I have been researching to determine a way to build my first mathematical solar model. The best mathematical model for the core density function that I have located is from reference 1, model 4.
This density function contains three dimensionless parameters [itex]a, \delta, \gamma[/itex] and the reference does not describe any other equation solutions for model 4.reference 1 said:Note that the models in (4.1.13) and (4.1.1) are really valid only in the interior core of the Sun. The convective zone has an entirely different behavior for the density distribution.
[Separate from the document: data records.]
-- ==== Sys2Proof/Machine/Operands.lean ====
section
/-! DEFINITION. The formats seen outside the part (12), both ways: cycle headers, frames and packet
zones, the payloads of each service, management requests and responses, the toll port and the sign
link. -/

namespace Sys2Proof.Machine

/-- Octet `i` of a layout. -/
def octetAt (os : Octets) (i : Nat) : Octet := os.getD i 0

/-- Octets `i` and `i + 1` of a layout as a number. -/
def halfAt (os : Octets) (i : Nat) : Half := half (octetAt os i) (octetAt os (i + 1))

/-- Octets `i` to `i + 3` of a layout as a number. -/
def quadAt (os : Octets) (i : Nat) : Quad := halfAt os i ++ halfAt os (i + 2)

/-- An octet from a number. -/
def octet (n : Nat) : Octet := BitVec.ofNat 8 n

/-- Octets cut into pieces of `k`; what is left over is dropped. -/
def pieces (k : Nat) : Nat → Octets → List Octets
  | 0, _ => []
  | n + 1, os => os.take k :: pieces k n (os.drop k)

/-! ## Ring cycles (R1, R3, R212) -/

/-- The fields of a cycle header (R3). -/
structure CycleHeader where
  number     : Half
  origin     : HeaderOrigin
  masterAddr : Octet
  u          : Octet
  centreUp   : Bool
  farEnd     : Bool
  deriving DecidableEq, Repr

/-- The octet that codes an origin (R212). -/
def originOctet : HeaderOrigin → Octet
  | .master => 1
  | .holdover => 2

/-- The flag octet of a cycle header: bit 7 CENTRE_UP, bit 6 FAR_END_FAULT (R212). -/
def headerFlags (centreUp farEnd : Bool) : Octet :=
  (if centreUp then 0x80 else 0) ||| (if farEnd then 0x40 else 0)

/-- The ten octets of a cycle header (R212). -/
def encodeCycleHeader (h : CycleHeader) : Octets :=
  withCheck ([0xF3, 0x26] ++ octets2 h.number ++
    [originOctet h.origin, h.masterAddr, h.u, headerFlags h.centreUp h.farEnd])

/-- A cycle header as received: `none` for a failed header (R3). -/
def decodeCycleHeader (os : Octets) : Option CycleHeader :=
  let h := os.take 10
  if h.length = 10 ∧ octetAt h 0 = 0xF3 ∧ octetAt h 1 = 0x26 ∧ checkHolds h = true ∧
      (octetAt h 4 = 1 ∨ octetAt h 4 = 2) ∧ octetAt h 6 ≤ 48 then
    some {
      number := halfAt h 2
      origin := if octetAt h 4 = 1 then .master else .holdover
      masterAddr := octetAt h 5
      u := octetAt h 6
      centreUp := (octetAt h 7).getLsbD 7
      farEnd := (octetAt h 7).getLsbD 6 }
  else none

/-- The size of the packet zone for `u` voice slots (R1). -/
def zoneSize (u : Nat) : Nat := 1014 - 8 * u

/-- The voice region of a received cycle: `u` slots of eight octets, slot 0 first (R1). -/
def voiceOf (u : Nat) (cycle : Octets) : List Octets := pieces 8 u (cycle.drop 10)

/-- The packet zone of a received cycle (R1). -/
def zoneOf (u : Nat) (cycle : Octets) : Octets := (cycle.drop (10 + 8 * u)).take (zoneSize u)

/-- `u` voice slots of silence. -/
def silentVoice (u : Nat) : List Octets := List.replicate u silence

/-! ## Frames (R41, R212) -/

/-- The extent of a frame in octets (R41). -/
def extent (f : Frame) : Nat := 16 + f.payload.length

/-- The extent of a list of frames in octets. -/
def extents (fs : List Frame) : Nat := (fs.map extent).sum

/-- The flags octet as a frame is sent: FIELD and response, the fill bits as zero whatever was received
(R212). -/
def sentFlags (flags : Octet) : Octet := flags &&& 0xC0

/-- The first ten octets of a frame, which its header check covers (R212). -/
def frameHeader (f : Frame) : Octets :=
  [f.dest, f.source, f.service, f.channel, f.hop, sentFlags f.flags] ++ octets2 f.tag ++
    octets2 (BitVec.ofNat 16 f.payload.length)

/-- The octets of a frame (R212). -/
def encodeFrame (f : Frame) : Octets := withCheck (frameHeader f) ++ f.payload ++ octets4 f.check

/-- The header fields a discard record keeps (R50). -/
def frameFields (f : Frame) : FrameFields :=
  { dest := f.dest, source := f.source, service := f.service, channel := f.channel, hop := f.hop
    length := f.payload.length }

/-- What a reader finds in a packet zone, in zone order (R41, R42 steps 1 and 2). -/
inductive ZoneItem where
  /-- A header check that fails: reading ends. -/
  | badHeader
  /-- A length above 496; reading goes on after its extent when that lies within the zone. -/
  | tooLong (fields : FrameFields) (within : Bool)
  /-- A length of 496 or less whose extent runs past the zone: reading ends. -/
  | truncated
  /-- A whole frame. -/
  | frame (f : Frame)
  deriving DecidableEq, Repr

/-- The header fields that twelve octets carry. -/
def fieldsOf (h : Octets) : FrameFields :=
  { dest := octetAt h 0, source := octetAt h 1, service := octetAt h 2, channel := octetAt h 3
    hop := octetAt h 4, length := (halfAt h 8).toNat }

/-- The frame that stands at the start of octets, with `len` octets of payload. -/
def frameOf (os : Octets) (len : Nat) : Frame :=
  { dest := octetAt os 0, source := octetAt os 1, service := octetAt os 2
    channel := octetAt os 3, hop := octetAt os 4, flags := octetAt os 5, tag := halfAt os 6
    payload := (os.drop 12).take len, check := quadAt os (12 + len) }

/-- The reader of a packet zone: it stops at idle fill 0xF5, or with fewer than 16 octets left, and
at a failed header check (R41, R42). The first argument bounds the number of frames. -/
def readZone : Nat → Octets → List ZoneItem
  | 0, _ => []
  | n + 1, z =>
    if z.length < 16 ∨ octetAt z 0 = 0xF5 then []
    else if checkHolds (z.take 12) = false then [.badHeader]
    else
      let len := (halfAt z 8).toNat
      if 496 < len then
        if 16 + len ≤ z.length then .tooLong (fieldsOf z) true :: readZone n (z.drop (16 + len))
        else [.tooLong (fieldsOf z) false]
      else if z.length < 16 + len then [.truncated]
      else .frame (frameOf z len) :: readZone n (z.drop (16 + len))

/-- A zone of at most 1014 octets holds at most 63 frames. -/
def zoneItems (z : Octets) : List ZoneItem := readZone 64 z

/-- A packet zone of `z` octets: frames back to back, then idle fill 0xF5 (R1, R212). -/
def encodeZone (z : Nat) (fs : List Frame) : Octets :=
  let body := fs.flatMap encodeFrame
  body ++ List.replicate (z - body.length) 0xF5

/-- A whole ring cycle (R1). -/
def encodeCycle (h : CycleHeader) (voice : List Octets) (fs : List Frame) : Octets :=
  encodeCycleHeader h ++ voice.flatten ++ encodeZone (zoneSize h.u.toNat) fs

/-! ## Services (R41) and flags (R212) -/

/-- Service numbers of R41. -/
def svcMgmt : Octet := 1
def svcAlarm : Octet := 2
def svcToll : Octet := 3
def svcVsig : Octet := 4
def svcSign : Octet := 5
def svcWx : Octet := 6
But for computing the total mass, pressure, temperature and luminosity, we have integrated out over the entire length of the solar radius [itex]R_{\odot}[/itex]. This is not appropriate. The integration should have been done only in the interior core of the Sun. Hence a more appropriate model is of the following form:
[tex]\rho(r) = \rho_0 \left( 1 - a \left( \frac{r}{R_{\odot}} \right)^{\delta} \right)^{\gamma} \; \; \; \delta > 0 \;, \gamma > 0 \;, a > 0 \; \; \; \text{(Model 4)}[/tex]
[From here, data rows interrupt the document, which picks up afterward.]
-- ==== Sys2Proof/Machine/Dispatch.lean ====
section
/-! DEFINITION. The meaning of every command: one arm per row of spec/opcode_table.json. -/

namespace Sys2Proof.Machine

def exec (i : Instr) (s : State) : Host.Outcome State Fault Refusal :=
  match i with
  | .powerOn strap => Sys2Proof.Machine.execPowerOn strap s
  | .signalLost p => Sys2Proof.Machine.execSignalLost p s
  | .signalRegained p => Sys2Proof.Machine.execSignalRegained p s
  | .markerFound p => Sys2Proof.Machine.execMarkerFound p s
  | .headerReceived p cycle => Sys2Proof.Machine.execHeaderReceived p cycle s
  | .alignFaultCount p => Sys2Proof.Machine.execAlignFaultCount p s
  | .wtrExpiry p => Sys2Proof.Machine.execWtrExpiry p s
  | .bringUpComplete p => Sys2Proof.Machine.execBringUpComplete p s
  | .recirculation => Sys2Proof.Machine.execRecirculation s
  | .duplicateMasterClear => Sys2Proof.Machine.execDuplicateMasterClear s
  | .missingCycle => Sys2Proof.Machine.execMissingCycle s
  | .holdoverEntry => Sys2Proof.Machine.execHoldoverEntry s
  | .holdoverCycle => Sys2Proof.Machine.execHoldoverCycle s
  | .originateCycle => Sys2Proof.Machine.execOriginateCycle s
  | .centreHeaderAgeExpiry => Sys2Proof.Machine.execCentreHeaderAgeExpiry s
  | .uplinkDown => Sys2Proof.Machine.execUplinkDown s
  | .uplinkUp => Sys2Proof.Machine.execUplinkUp s
  | .uplinkFrame octets => Sys2Proof.Machine.execUplinkFrame octets s
  | .fieldFrame octets => Sys2Proof.Machine.execFieldFrame octets s
  | .offHook q => Sys2Proof.Machine.execOffHook q s
  | .onHook q => Sys2Proof.Machine.execOnHook q s
  | .priorityPress q => Sys2Proof.Machine.execPriorityPress q s
  | .callRequestResend q => Sys2Proof.Machine.execCallRequestResend q s
  | .callReleaseResend q => Sys2Proof.Machine.execCallReleaseResend q s
  | .ringTimeout q => Sys2Proof.Machine.execRingTimeout q s
  | .statusTimerExpiry => Sys2Proof.Machine.execStatusTimerExpiry s
  | .callQueued ref place => Sys2Proof.Machine.execCallQueued ref place s
  | .planUpdate via source version switchCycle slots => Sys2Proof.Machine.execPlanUpdate via source version switchCycle slots s
  | .planSwitch => Sys2Proof.Machine.execPlanSwitch s
  | .vsigFrameIgnored payload => Sys2Proof.Machine.execVsigFrameIgnored payload s
  | .callRequest source ref priority resume answer => Sys2Proof.Machine.execCallRequest source ref priority resume answer s
  | .callRelease source ref => Sys2Proof.Machine.execCallRelease source ref s
  | .callStatus source refs => Sys2Proof.Machine.execCallStatus source refs s
  | .planAccept source node version => Sys2Proof.Machine.execPlanAccept source node version s
  | .planLate source node version => Sys2Proof.Machine.execPlanLate source node version s
  | .planComeRound n => Sys2Proof.Machine.execPlanComeRound n s
  | .planUnanswered n => Sys2Proof.Machine.execPlanUnanswered n s
  | .absentQuarantineExpiry n => Sys2Proof.Machine.execAbsentQuarantineExpiry n s
  | .callSupervisionExpiry n q => Sys2Proof.Machine.execCallSupervisionExpiry n q s
  | .setVoiceCapacity h capacity => Sys2Proof.Machine.execSetVoiceCapacity h capacity s
  | .tollRunClose octets => Sys2Proof.Machine.execTollRunClose octets s
  | .pendingTimeout => Sys2Proof.Machine.execPendingTimeout s
  | .tollAnswer via lane txn verdict balance => Sys2Proof.Machine.execTollAnswer via lane txn verdict balance s
  | .settled via lane txn => Sys2Proof.Machine.execSettled via lane txn s
  | .answerBlockSent => Sys2Proof.Machine.execAnswerBlockSent s
  | .journalDrain => Sys2Proof.Machine.execJournalDrain s
  | .inflightTimeout => Sys2Proof.Machine.execInflightTimeout s
  | .secondsClock => Sys2Proof.Machine.execSecondsClock s
  | .tollFrameIgnored via channel payload => Sys2Proof.Machine.execTollFrameIgnored via channel payload s
  | .sampleTick => Sys2Proof.Machine.execSampleTick s
  | .pulseEdge k => Sys2Proof.Machine.execPulseEdge k s
  | .channelSample c => Sys2Proof.Machine.execChannelSample c s
  | .wxFrameIgnored => Sys2Proof.Machine.execWxFrameIgnored s
  | .alarmFrameIgnored => Sys2Proof.Machine.execAlarmFrameIgnored s
  | .setCentreFlag h k value => Sys2Proof.Machine.execSetCentreFlag h k value s
  | .setMask h value => Sys2Proof.Machine.execSetMask h value s
  | .eventAck h conditions => Sys2Proof.Machine.execEventAck h conditions s
  | .signShow h page priority lifetime => Sys2Proof.Machine.execSignShow h page priority lifetime s
  | .signClear h => Sys2Proof.Machine.execSignClear h s
  | .signFrame source payload => Sys2Proof.Machine.execSignFrame source payload s
  | .signTest h page => Sys2Proof.Machine.execSignTest h page s
  | .testTimerExpiry => Sys2Proof.Machine.execTestTimerExpiry s
  | .centreLifetimeExpiry => Sys2Proof.Machine.execCentreLifetimeExpiry s
  | .holdExpiry => Sys2Proof.Machine.execHoldExpiry s
  | .signResend h => Sys2Proof.Machine.execSignResend h s
  | .commandSent => Sys2Proof.Machine.execCommandSent s
  | .signAccept page => Sys2Proof.Machine.execSignAccept page s
  | .signReject reason => Sys2Proof.Machine.execSignReject reason s
  | .signStatusAnswer page faults => Sys2Proof.Machine.execSignStatusAnswer page faults s
  | .signBadAnswer octets => Sys2Proof.Machine.execSignBadAnswer octets s
  | .answerTimeout => Sys2Proof.Machine.execAnswerTimeout s
  | .pollTimerExpiry => Sys2Proof.Machine.execPollTimerExpiry s
  | .mgmtFrameReceived origin frame => Sys2Proof.Machine.execMgmtFrameReceived origin frame s
  | .read h table first count => Sys2Proof.Machine.execRead h table first count s
  | .write h table first count entries => Sys2Proof.Machine.execWrite h table first count entries s
  | .writeRingSettings h first entries => Sys2Proof.Machine.execWriteRingSettings h first entries s
  | .writeTollSettings h first entries => Sys2Proof.Machine.execWriteTollSettings h first entries s
  | .writeClassTable h first entries => Sys2Proof.Machine.execWriteClassTable h first entries s
  | .writeChannelTable h first entries => Sys2Proof.Machine.execWriteChannelTable h first entries s
  | .writeEventTable h first entries => Sys2Proof.Machine.execWriteEventTable h first entries s
  | .writeSignRules h first entries => Sys2Proof.Machine.execWriteSignRules h first entries s
  | .writePageTable h first entries => Sys2Proof.Machine.execWritePageTable h first entries s
  | .writePageStore h first blocks => Sys2Proof.Machine.execWritePageStore h first blocks s
  | .writeSignSettings h first entries => Sys2Proof.Machine.execWriteSignSettings h first entries s
  | .restart h => Sys2Proof.Machine.execRestart h s
  | .forceWrap h side => Sys2Proof.Machine.execForceWrap h side s
  | .clearForce h => Sys2Proof.Machine.execClearForce h s
  | .denyAdd h tag => Sys2Proof.Machine.execDenyAdd h tag s
  | .denyRemove h tag => Sys2Proof.Machine.execDenyRemove h tag s
  | .denyClear h => Sys2Proof.Machine.execDenyClear h s
  | .acceptAdd h service channel => Sys2Proof.Machine.execAcceptAdd h service channel s
  | .acceptRemove h service channel => Sys2Proof.Machine.execAcceptRemove h service channel s
  | .fieldLock h => Sys2Proof.Machine.execFieldLock h s
  | .fieldUnlock h => Sys2Proof.Machine.execFieldUnlock h s
  | .callBack h position => Sys2Proof.Machine.execCallBack h position s
  | .wxRead h => Sys2Proof.Machine.execWxRead h s
  | .countsClear h => Sys2Proof.Machine.execCountsClear h s
  | .identify h => Sys2Proof.Machine.execIdentify h s
  | .assignAddresses h first => Sys2Proof.Machine.execAssignAddresses h first s
  | .addressClear h => Sys2Proof.Machine.execAddressClear h s
  | .addressOffer address fits => Sys2Proof.Machine.execAddressOffer address fits s
  | .addressTaken address serial => Sys2Proof.Machine.execAddressTaken address serial s
  | .addressOfferReturned => Sys2Proof.Machine.execAddressOfferReturned s
  | .walkTimeout => Sys2Proof.Machine.execWalkTimeout s
  | .allocFrameIgnored source payload => Sys2Proof.Machine.execAllocFrameIgnored source payload s

end Sys2Proof.Machine
end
Since [itex]1 - ax^{\delta} > 0 \;, x = \frac{r}{R_{\odot}}[/itex], we have [itex]0 \leq x \leq \frac{1}{a^{\frac{1}{\delta}}}[/itex]. Hence for the total integral, the range should have been [itex]0 \leq r \leq \frac{R_{\odot}}{a^{\frac{1}{\delta}}}[/itex].
However, the impression I receive from reference 1, is that this density function is valid only in the interior core of the Sun.
I am uncertain that the other models that I have researched have addressed the issue of the different behavior for the density distribution functions.
What are the correct density functions for the core and the radiative zone and the convective zone of the Sun?
And should the dimensionless parameter [itex]a[/itex] be written as [itex]\alpha[/itex] in the formal equation?
According to reference 5, radiative transport of energy is described by the radiative temperature_gradient equation:
[tex]\frac{dT}{dr} = - \frac{3 \kappa \rho(r) L(r)}{64 \pi r^2 \sigma T(r)^3}[/tex]
According to reference 4, I should model the convection zone as a polytrope:
[tex]P(r) = K \rho(r)^{\gamma}[/tex]
Ideal gas law:
[tex]P(r) = \frac{k_B \rho(r) T(r)}{\bar{\mu} m_u}[/tex]
Polytropic convective zone pressure:
[tex]P(r) = \frac{k_B \rho(r) T(r)}{\bar{\mu} m_u} = K \rho(r)^{\gamma}[/tex]
Polytropic ideal gas convective zone density:
[tex]\boxed{\rho(r) = \left(\frac{K \bar{\mu} m_u}{k_B T(r)} \right)^{\frac{1}{1 - \gamma }}}[/tex]
Is this equation correct?
Reference 7 defines the polytropic_pressure as:
[tex]P(r) = \frac{N_A k_B T(r)}{\bar{\mu}}[/tex]
Why is this pressure_equation missing a volume dimension?
Solar core range:
[tex]r_1 = (0 \to .25) R_{\odot} = .25 R_{\odot}[/tex]
Radiative zone range:
[tex]dr_2 = (.25 \to 0.71) R_{\odot} = 0.46 R_{\odot}[/tex]
Convective zone range:
[tex]dr_3 = (0.71 \to 1) R_{\odot} = 0.29 R_{\odot}[/tex]
Reference:
http://neutrino.aquaphoenix.com/ReactionDiffusion/SERC4chap4.pdf"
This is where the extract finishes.